I am, with reservation. I have always been intrigued by coasters and can't pass them by (most of them at least, I do have limits) I remember the first time I ever rode one. It was the Rebel Yell at Kings Dominion.
I rode it my sisters' boyfriend about 27 years ago. As I recall, he was the only one brave enough to ride with me. I am sure he regreted it, since I was scared and screamed the entire time. Poor guy. But, I remember getting off, and wanting to get right back on again. Crazy, huh!
As the years have gone by, I continue to love coasters. I have gotten a little braver, I have rode upside-down, backwards and standing up. I've even rode some that combine a couple of those features and gone backwards and upside down. They are my favorite.
The last roller coaster ride I was on, was the Rocking Roller Coaster at Disney.
I waited with Shayne well over an hour to ride it the first time. Had no idea what to expect and was pleasantly surprised with the speed and sharp twists. I got right back on with his daddy. Yes, I screamed, I just can't help it. I think it is officially my favorite.

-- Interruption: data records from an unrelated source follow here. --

-- ==== Sys2Proof/Machine/FutEvents.lean ====
section
/-! DEFINITION. Machine/FutEvents.lean: future requests at their homes, cancellations and their propagation, wakes, task records
on arrival, tile prefetches, twin comparison, and the replay of arrival logs (R176, R177, R184, R186, R192, R197, R198, R314,
R369 to R371). -/
namespace Sys2Proof.Machine

/-- Whether a flight works for the cancellation `root` (R186). -/
def Flight.cancels (root : Nat) : Flight → Bool
  | .fut q => q.root == root && (match q.op with
    | .cancel _ => true
    | _ => false)
  | .cancelReq _ _ _ r _ => r == root
  | .cancelRep _ _ _ r _ => r == root
  | .treeCancel _ _ _ r => r == root
  | _ => false

/-- A cancellation answered: its requester hears of it, and so does the partner whose request it also answers (R370). -/
def State.answerCancel (s : State) (root : Nat) (back : Back) (a : Answer) : State :=
  ({ s with cancels := s.cancels.filter (fun x => x.1 != root), flights := s.flights ++ [(root, .ack .none 0 0)] } : State).answer
    root back 0 a

/-- A spill walk for a cancellation has failed: the instruction that asked for it traps, once (R173). -/
def State.cancelFail (s : State) (root : Nat) (b : Bad) : State :=
  match s.cancels.find? (fun c => c.1 == root) with
  | some (_, back, _) => s.answerCancel root back (.fault b.1 b.2.1 b.2.2)
  | none => s

/-- Cancellations whose code is known and whose propagation is complete are answered (R184, R186). -/
def State.settleCancels (s : State) : State :=
  s.cancels.foldl (fun t c => match c with
    | (root, back, some code) =>
      if t.flights.any (fun f => f.2.cancels root) then t else t.answerCancel root back (.data code)
    | _ => t) s

/-- The outcome code of a cancellation whose first request is settled (R184). -/
def State.cancelCode (s : State) (root code : Nat) : State :=
  { s with cancels := s.cancels.map (fun c => if c.1 = root ∧ c.2.2 = none then (c.1, c.2.1, some code) else c) }

/-- The spill walk of a cancel request at its home has failed (R173): CANCEL traps; of a propagated one, the instruction that it belongs
to, and the request stays to be applied when the walk succeeds (DESIGN CHOICE, log entry 120). -/
def State.cancelWalk (s : State) (id : Nat) (q : FutReq) (b : Bad) : State :=
  if q.back = .none then s.cancelFail q.root b
  else (s.answer id q.back q.handle (.fault b.1 b.2.1 b.2.2)).settleCancels

/-- A cancel request at the home of a future (R184): the outcome at once, or a request to its task's scheduler. -/
def State.cancelHome (s : State) (id : Nat) (q : FutReq) (tree : Bool) : State :=
  let h := q.handle
  let core := hCore h
  let first := q.back ≠ .none
  match s.futFind core (hSlot h) (hGen h) with
  | .error b => s.cancelWalk id q b
  | .ok (t, none) => (t.answer id q.back h (.fault cFUT_STALE h 0)).settleCancels
  | .ok (t, some (l, e)) =>
    if e.state ≠ fPENDING then (t.answer id q.back h (.data 0)).settleCancels
    else if e.tied then
      let t := t.dropFlight id
      let t : State := if first then { t with cancels := t.cancels ++ [(q.root, q.back, none)] } else t
      t.launchFlight (.cancelReq h (tokPkg (e.value % 2 ^ 32)) (tokCluster (e.value % 2 ^ 32)) q.root tree)
    else match t.futPut core (hSlot h) l { e with dcan := e.dcan || tree } with
      | .error b => s.cancelWalk id q b
      | .ok t => match t.finishAt core (hSlot h) (hGen h) fCANCELLED 0 with
        | .error b => s.cancelWalk id q b
        | .ok (u, _) => (u.answer id q.back h (.data 4)).settleCancels

/-- What a scheduler's reply to a cancel request does to the future at its home (R184, R186): the state, the outcome code, and whether
the cancellation propagates. A task that was found RUNNING or PARKED has its request set: its code stands, and its cancellation
propagates, although the task may have ended since. -/
def State.cancelTry (s : State) (h code : Nat) (tree : Bool) : Except Bad (State × Nat × Bool) :=
  let core := hCore h
  match s.futFind core (hSlot h) (hGen h) with
  | .error b => .error b
  | .ok (t, none) => .ok (t, if code = 3 then 3 else 0, tree && code == 3)
  | .ok (t, some (l, e)) =>
    if code = 0 ∨ (e.state ≠ fPENDING ∧ code ≠ 3) then .ok (t, 0, false)
    else match if tree then t.futPut core (hSlot h) l { e with dcan := true } else .ok t with
      | .error b => .error b
      | .ok t =>
        if code = 3 then .ok (t, 3, tree)
        else match t.finishAt core (hSlot h) (hGen h) fCANCELLED 0 with
          | .error b => .error b
          | .ok (u, _) => .ok (u, code, tree)

/-- A scheduler's reply to a cancel request, applied at the future's home (R184, R186): `place` is the scheduler's cluster and package.
When the spill walk fails, the instruction traps (R173), and the reply stays to be applied when it succeeds (DESIGN CHOICE, log entry
120). -/
def State.cancelApply (s : State) (id h place code root : Nat) (tree : Bool) : State :=
  match (s.dropFlight id).cancelTry h code tree with
  | .error b => s.cancelFail root b
  | .ok (t, code, more) =>
    let t := if more then t.launchFlight (.treeCancel h (place / 512) (place % 512) root) else t
    (t.cancelCode root code).settleCancels

/-- A future request on arrival at its home (R192, R308). -/
def State.futAt (s : State) (id : Nat) (q : FutReq) : State :=
  match q.op with
  | .cancel tree => s.cancelHome id q tree
  | op =>
    let r := s.futApply q.handle op
    r.1.answer id q.back q.handle r.2

/-- Whether a request of the device's own to the same future, or another reply about it, travels ahead (R184). -/
def State.finishAhead (s : State) (id h : Nat) : Bool :=
  (s.flights.takeWhile (fun f => f.1 != id)).any (fun f => match f.2 with
    | .fut q => q.handle == h && decide (q.back = .none)
    | .cancelRep h' _ _ _ _ => h' == h
    | _ => false)

/-- FUTURE_REQUEST (R192). -/
def State.futureRequest (s : State) (id : Nat) : State :=
  match lookupId id s.flights with
  | some (.fut q) =>
    if hPkg q.handle ≠ s.pkgId then s
    else s.guarded id (clusterOf (hCore q.handle)) q.part (.fut q) (s.futAt id q)
  | some (.cancelRep h cl code root tree) =>
    if hPkg h ≠ s.pkgId ∨ s.finishAhead id h then s else s.cancelApply id h cl code root tree
  | _ => s

/-- FUTURE_REQUEST (R192). -/
def execFutureRequest (id : Nat) (s : State) : Host.Outcome State Fault Refusal := .next (s.futureRequest id)

/-- A waiter's token taken off a future's list, at its home (R184, R311): in one step, or by a request to another package. -/
def State.unlist (s : State) (h tok : Nat) : Except Bad State :=
  if hPkg h ≠ s.pkgId then .ok (s.launchFlight (.fut { handle := h, op := .unlist tok, part := hPart h, back := .none, root := 0,
                                                       src := s.sysCore (8 * tokCluster tok) }))
  else match s.futFind (hCore h) (hSlot h) (hGen h) with
    | .error b => .error b
    | .ok (t, none) => .ok t
    | .ok (t, some (l, e)) => t.futPut (hCore h) (hSlot h) l { e with waiters := e.waiters.filter (fun w => w != tok) }

/-- CANREQ set in the saved status of a task without a context (R184). -/
def State.cancelSaved (s : State) (cl rid : Nat) (k : Task) : State :=
  match k.ws with
  | .resident core wp =>
    let l := pmLoc core (wp + cxSTATUS)
    s.wr l (bytesOf 8 (setBits (natOf (s.rd l 8)) 9 9 1))
  | .saved =>
    let va := s.saveVa cl rid + cxSTATUS
    match s.agentRead (hPart k.handle) va 8 with
    | .error (c, _) => s.failPosted cl rid k.core c va
    | .ok (t, bs) => match t.agentWrite (hPart k.handle) va (bytesOf 8 (setBits (natOf bs) 9 9 1)) with
      | .error (c, _) => t.failPosted cl rid k.core c va
      | .ok u => u
  | .fresh => s

/-- A PARKED task taken off what it waits for and made READY, to execute again the instruction it parked in (R184). -/
def State.unpark (s : State) (cl rid : Nat) : Except Bad State :=
  let k := s.task cl rid
  let t := match k.resume with
    | .inTouch _ h _ => s.unlist h (mkToken s.pkgId cl rid)
    | .inCwait _ _ _ => .ok { s with cwaits := s.cwaits.filter (fun w => w.2 != (true, cl, rid)) }
    | _ => .ok s
  t.map (fun t => t.makeReady cl rid { t.task cl rid with resume := .again })

/-- The prefetch of a task aborted (R184): what is in flight lands with undefined contents (R9). -/
def State.abortPrefetch (s : State) (cl rid : Nat) : State :=
  let ids := (s.running.filter (fun r => decide (r.2.owner = .task cl rid))).map (·.1)
  let t := s.flights.foldl (fun t f => match f.2 with
    | .engWrite w => if ids.contains w.cmd then (match vaLoc w.va with
        | some l => (t.wrFree l w.bytes.length).dropFlight f.1
        | none => t.dropFlight f.1) else t
    | _ => t) s
  ({ t with running := t.running.filter (fun r => !ids.contains r.1) } : State).wakeCluster cl

/-- A cancel request at a scheduler, for one task by its stage (R184): the state and the outcome code, or a failed spill walk (R173). -/
def State.cancelTask (s : State) (cl rid : Nat) : Except Bad (State × Nat) :=
  let k := s.task cl rid
  if k.stage = sgQUEUED ∨ k.stage = sgREADY then .ok (s.freeTask cl rid, 1)
  else if k.stage = sgPREFETCHING then .ok ((s.abortPrefetch cl rid).freeTask cl rid, 2)
  else if k.stage = sgRUNNING then
    .ok (if (s.ctxAt k.core k.ctx).wait = .copyIn then s.cancelSaved cl rid { k with ws := .saved }
         else s.setCxAt k.core k.ctx cxSTATUS (setBits (s.cxAt k.core k.ctx cxSTATUS) 9 9 1), 3)
  else
    let t := s.cancelSaved cl rid k
    if (t.task cl rid).used then (t.unpark cl rid).map (fun t => (t, 3)) else .ok (t, 3)

/-- The members of the pair of a task, itself first; of an ordinary task, the task alone (R369). -/
def State.members (s : State) (cl rid : Nat) : List (Nat × Nat) :=
  match (s.task cl rid).twin.bind s.pair? with
  | some x => (cl, rid) :: (if (s.task (x.otherOf (some (cl, rid))).1 (x.otherOf (some (cl, rid))).2).used then
      [x.otherOf (some (cl, rid))] else [])
  | none => [(cl, rid)]

/-- A pair is cancelled jointly (R371): while neither member has begun, both records are removed; else those that have begun see the
request, and the pair ends with them. -/
def State.cancelMembers (s : State) (cl rid : Nat) : Except Bad (State × Nat) :=
  let ms := s.members cl rid
  let began := ms.filter (fun m => decide (sgRUNNING ≤ (s.task m.1 m.2).stage))
  (if began = [] then ms else began).foldlM (fun acc m => (acc.1.cancelTask m.1 m.2).map (fun r => (r.1, if acc.2 = 0 then r.2 else acc.2)))
    (s, 0)

/-- Whether a task's TERM is on its way to its future's home: what it resolves precedes the cancellation (R192). -/
def State.resolving (s : State) (m : Nat × Nat) : Bool :=
  let k := s.task m.1 m.2
  k.stage == sgRUNNING && (match (s.ctxAt k.core k.ctx).wait with
    | .reply _ .ended _ => true
    | _ => false)

/-- The record of a future's task in a cluster. -/
def State.recordOf (s : State) (cl h : Nat) : Option Nat :=
  ((s.cluster cl).tasks.find? (fun k => k.2.used && k.2.handle / 2 ^ 10 == h / 2 ^ 10)).map (·.1)

/-- CANCEL_REQUEST (R184, R371). A request never overtakes the record that it names, and waits while the task's TERM is being carried
out. -/
def State.cancelAtCluster (s : State) (id : Nat) : State :=
  match lookupId id s.flights with
  | some (.cancelReq h pkg cl root tree) =>
    let waits := s.flights.any (fun f => match f.2 with
      | .record _ _ _ r => r.handle == h
      | _ => false)
    if pkg ≠ s.pkgId ∨ waits then s
    else match s.recordOf cl h with
      | none => s.become id (.cancelRep h (s.pkgId * 512 + cl) 0 root tree)
      | some rid =>
        if (s.members cl rid).any s.resolving then s
        else match s.cancelMembers cl rid with
          | .error b => s.cancelFail root b
          | .ok (t, code) => t.become id (.cancelRep h (s.pkgId * 512 + cl) code root tree)
  | _ => s

/-- CANCEL_REQUEST (R184). -/
def execCancelRequest (id : Nat) (s : State) : Host.Outcome State Fault Refusal := .next (s.cancelAtCluster id)

/-- The PENDING futures of a core, in its table and its spill area, whose parent is a future (R186): core, slot, generation and
partition; or a failed walk (R173). -/
def State.childrenOf (s : State) (core h : Nat) : Except Bad (List (Nat × Nat × Nat × Nat)) :=
  let mine := ((s.core core).futs.filter (fun e => e.2.state == fPENDING && decide (e.2.parent = h) && e.2.parent != 0)).map
    (fun e => (core, e.1, e.2.gen, e.2.part))
  (List.range (s.core core).ftSpEnt).foldlM (fun l i => (s.spillRead core (s.spillVa core i)).map (fun r =>
    if bitOf r.2 0 ∧ bits r.2 37 35 = fPENDING ∧ bits r.2 255 192 = h ∧ h ≠ 0 then
      l ++ [(core, bits r.2 47 38, bits r.2 63 48, bits r.2 23 20)] else l)) mine

/-- TREE_CANCEL (R186): every such future of the cluster's cores is cancelled as by CANCEL.TREE. When a walk fails, the instruction
traps (R173), and the message stays to be carried out when it succeeds (DESIGN CHOICE, log entry 120). -/
def State.treeCancel (s : State) (id : Nat) : State :=
  match lookupId id s.flights with
  | some (.treeCancel h pkg cl root) =>
    if pkg ≠ s.pkgId then s
    else match (List.range 8).foldlM (fun l i => (s.childrenOf (8 * cl + i) h).map (fun m => l ++ m)) [] with
      | .error b => s.cancelFail root b
      | .ok found =>
        (found.foldl (fun t c => t.launchFlight (.fut
          { handle := mkHandle s.pkgId c.1 c.2.1 c.2.2.1 c.2.2.2, op := .cancel true, part := c.2.2.2, back := .none, root := root,
            src := s.sysCore (hCore h) })) (s.dropFlight id)).settleCancels
  | _ => s

/-- TREE_CANCEL (R186). -/
def execTreeCancel (id : Nat) (s : State) : Host.Outcome State Fault Refusal := .next (s.treeCancel id)

/-- A wake that cannot be delivered (R176, R372): a post of KIND 6 to the future's partition. -/
def State.undeliverable (s : State) (tok h : Nat) : State :=
  s.post { pkg := hPkg h, part := hPart h, w0 := postWord 6 0 cWAKE_UNDELIVERABLE (hPkg h * 4096 + hCore h), pc := 0, addr := tok,
           aux := h, source := none }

I can handle the speed, twists and turns as long as the coaster has some sort of boundary I can see.
My least favorite coaster ever was also at Kings Dominion. It was a simple round and round, down and up, round and round. Didn't look like much, but once on the ride each time it would round the curve- sharp curves, there was no visible boundary and I felt like I was going to fly off the tracks. Screamed on that one too. I remember Shayne saying "Mom, what are you screaming for, this is nothing?"
For me, it was much scarier that the others- simply because I couldn't see the boundaries. Boundaries make me feel safe. Walls make me feel safe.
I haven't blogged for several weeks. Seems I've been on a real-life coaster ride. Typical Monday, started like most of the others; but about mid-way through we learned some information that took us flying down a track and at a speed we haven't experienced before. I don't care much for this track, I can't see the boundaries. I don't feel safe. I am unsure of the next twist and turn. Forward, backward, upside down... yep, this ride seems to have them all.
So, I've been a little side tracked and couldn't really catch my breath. Everytime I thought the ride was ending and I could write about it, the silly car would take off for another hill. Sidewinders, straight up and then loop-de-loop.
And, I have to admit that I have been screaming the entire ride. Screaming fears that I never expected to face. Screaming because I have no control of when it started, the direction of each new turn and have no idea when it will end. This ride has caught me off guard. Like the hidden drop in the Big Thunder Mountain Railroad at the Magic Kingdom. I have to be honest and tell you, I am ready for this particular ride to end. I am starting to wonder if the warnings about not getting on if your heart is weak is meant for me. I am feeling a little broken hearted on this one. So, I find myself screaming out to God. Oh, I guess I didn't mention that I'm riding this one with Him. He doesn't mind me screaming and hasn't asked me what I was screaming about. He hasn't told me no big deal, or rolled his eyes and said never again with you. He is familiar with this ride. He just stays right by my side, assuring me that it is safe because I am with Him. And, even though I can't see the boundaries, I can see Him.
So, do you need a thrill? Do you like roller coasters? If so, just let me know, I know who you can ask to ride along with you, and He promises to keep you safe.
gotta run, I see a sharp curve up ahead.